Retenham todo o gesto de sensualidade excessiva. Beijem o marido que lhes estiver em cima do corpo, e mudem com a imaginação o homem num olhar — lembrem quem lhes estiver em cima da alma.

A essência do prazer é o desdobramento. Abram a porta da janela ao Felino em vós.

Como trancasse o marido. Importa que o marido às vezes se zangue.

O essencial é começar a sentir a atração pelas coisas que repugnam, não perdendo a disciplina exterior.

A maior indisciplina interior junta à máxima disciplina exterior compõe a perfeita sensualidade. Cada gesto que realiza um sonho ou um desejo, irrealiza-o realmente.

A substituição não é tão difícil como julgam. Chamo substituição à prática que consiste em imaginar-se a gozar com um homem A quando se está copulando com um homem B.

***

Minhas queridas discípulas, desejo-lhes, com um fiel cumprimento dos meus conselhos, inúmeras e desdobradas volúpias com o, não nos actos do, animal macho a que a Igreja ou o Estado as tiver atado pelo ventre e pelo apelido.
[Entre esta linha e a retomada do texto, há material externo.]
@[simp] theorem State.raise_cfg : (s.raise opc fp built e).cfg = s.cfg := by
  unfold State.raise State.abandon State.spoil State.setSlot
  split <;> [rfl; (split <;> rfl)]
@[simp] theorem State.raise_cmd : (s.raise opc fp built e).cmd = s.cmd := by
  unfold State.raise State.abandon State.spoil State.setSlot
  split <;> [rfl; (split <;> rfl)]
@[simp] theorem State.raise_p0 : (s.raise opc fp built e).p0 = s.p0 := by
  unfold State.raise State.abandon State.spoil State.setSlot
  split <;> [rfl; (split <;> rfl)]
@[simp] theorem State.raise_p1 : (s.raise opc fp built e).p1 = s.p1 := by
  unfold State.raise State.abandon State.spoil State.setSlot
  split <;> [rfl; (split <;> rfl)]
@[simp] theorem State.raise_p2 : (s.raise opc fp built e).p2 = s.p2 := by
  unfold State.raise State.abandon State.spoil State.setSlot
  split <;> [rfl; (split <;> rfl)]
@[simp] theorem State.raise_p3 : (s.raise opc fp built e).p3 = s.p3 := by
  unfold State.raise State.abandon State.spoil State.setSlot
  split <;> [rfl; (split <;> rfl)]
@[simp] theorem State.raise_refn : (s.raise opc fp built e).refn = s.refn := by
  unfold State.raise State.abandon State.spoil State.setSlot
  split <;> [rfl; (split <;> rfl)]
@[simp] theorem State.raise_ref : (s.raise opc fp built e).ref = s.ref := by
  unfold State.raise State.abandon State.spoil State.setSlot
  split <;> [rfl; (split <;> rfl)]
@[simp] theorem State.raise_sbase : (s.raise opc fp built e).sbase = s.sbase := by
  unfold State.raise State.abandon State.spoil State.setSlot
  split <;> [rfl; (split <;> rfl)]
@[simp] theorem State.raise_slen : (s.raise opc fp built e).slen = s.slen := by
  unfold State.raise State.abandon State.spoil State.setSlot
  split <;> [rfl; (split <;> rfl)]
@[simp] theorem State.raise_inmem : (s.raise opc fp built e).inmem = s.inmem := by
  unfold State.raise State.abandon State.spoil State.setSlot
  split <;> [rfl; (split <;> rfl)]
@[simp] theorem State.raise_host : (s.raise opc fp built e).host = s.host := by
  unfold State.raise State.abandon State.spoil State.setSlot
  split <;> [rfl; (split <;> rfl)]
@[simp] theorem State.raise_status : (s.raise opc fp built e).status = .error := rfl
@[simp] theorem State.raise_err : (s.raise opc fp built e).err = e.code := rfl
@[simp] theorem State.raise_errPos : (s.raise opc fp built e).errPos = s.sp := rfl
@[simp] theorem State.raise_firstErr :
    (s.raise opc fp built e).firstErr = if s.firstErr = 0 then firstErrWord s.p0 opc e else s.firstErr := rfl

end Sys2Proof.Machine
end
É fincando os pés no solo que a ave desprende o voo. Que esta imagem, minhas filhas, vos seja a perpétua lembrança do único mandamento espiritual.

Ser uma cocotte, cheia de todos os modos de vícios, sem trair o marido, nem sequer com um olhar — a volúpia disto, se souberdes consegui-lo.

Ser cocotte para dentro, trair o marido para dentro, está-lo traindo nos abraços que lhe dais, não ser para ele o sentido do beijo que lhe dais — oh mulheres superiores, ó minhas misteriosas Cerebrais — a volúpia é isso.

Por que não aconselho eu isto aos homens também? Porque o Homem é outra espécie de ente. Se é inferior, recomendo-lhe que use de quantas mulheres puder: faça isso e sirva-se do meu desprezo quando. E o homem superior não tem necessidade de nenhuma mulher. Não precisa de posse sexual para a sua volúpia. Ora a mulher, mesmo superior, não aceita isto: a mulher é essencialmente sexual.

Declaração de Diferença

As coisas do estado e da cidade não têm mão sobre nós. Nada nos importa que os ministros e os áulicos façam falsa gerência das coisas da nação. Tudo isso se passa lá fora, como a lama nos dias de chuva. Nada temos com isso, que tenha que ver ao mesmo tempo connosco.

Semelhantemente nos não interessam as grandes convulsões, como a guerra e as crises dos países. Enquanto não entram por nossa casa, nada nos importa a que portas batam. Isto, que parece que se apoia num grande desprezo pelos outros, realmente tem apenas por base o nosso apreço cético por nós próprios.

Não somos bondosos nem caritativos — não porque sejamos o contrário, mas porque não somos nem uma coisa, nem a outra. A bondade é a delicadeza das almas grosseiras. Tem para nós o interesse de um episódio passado em outras almas, e com outras formas de pensar. Observamos, e nem aprovamos, nem deixamos de aprovar. O nosso mister é não ser nada.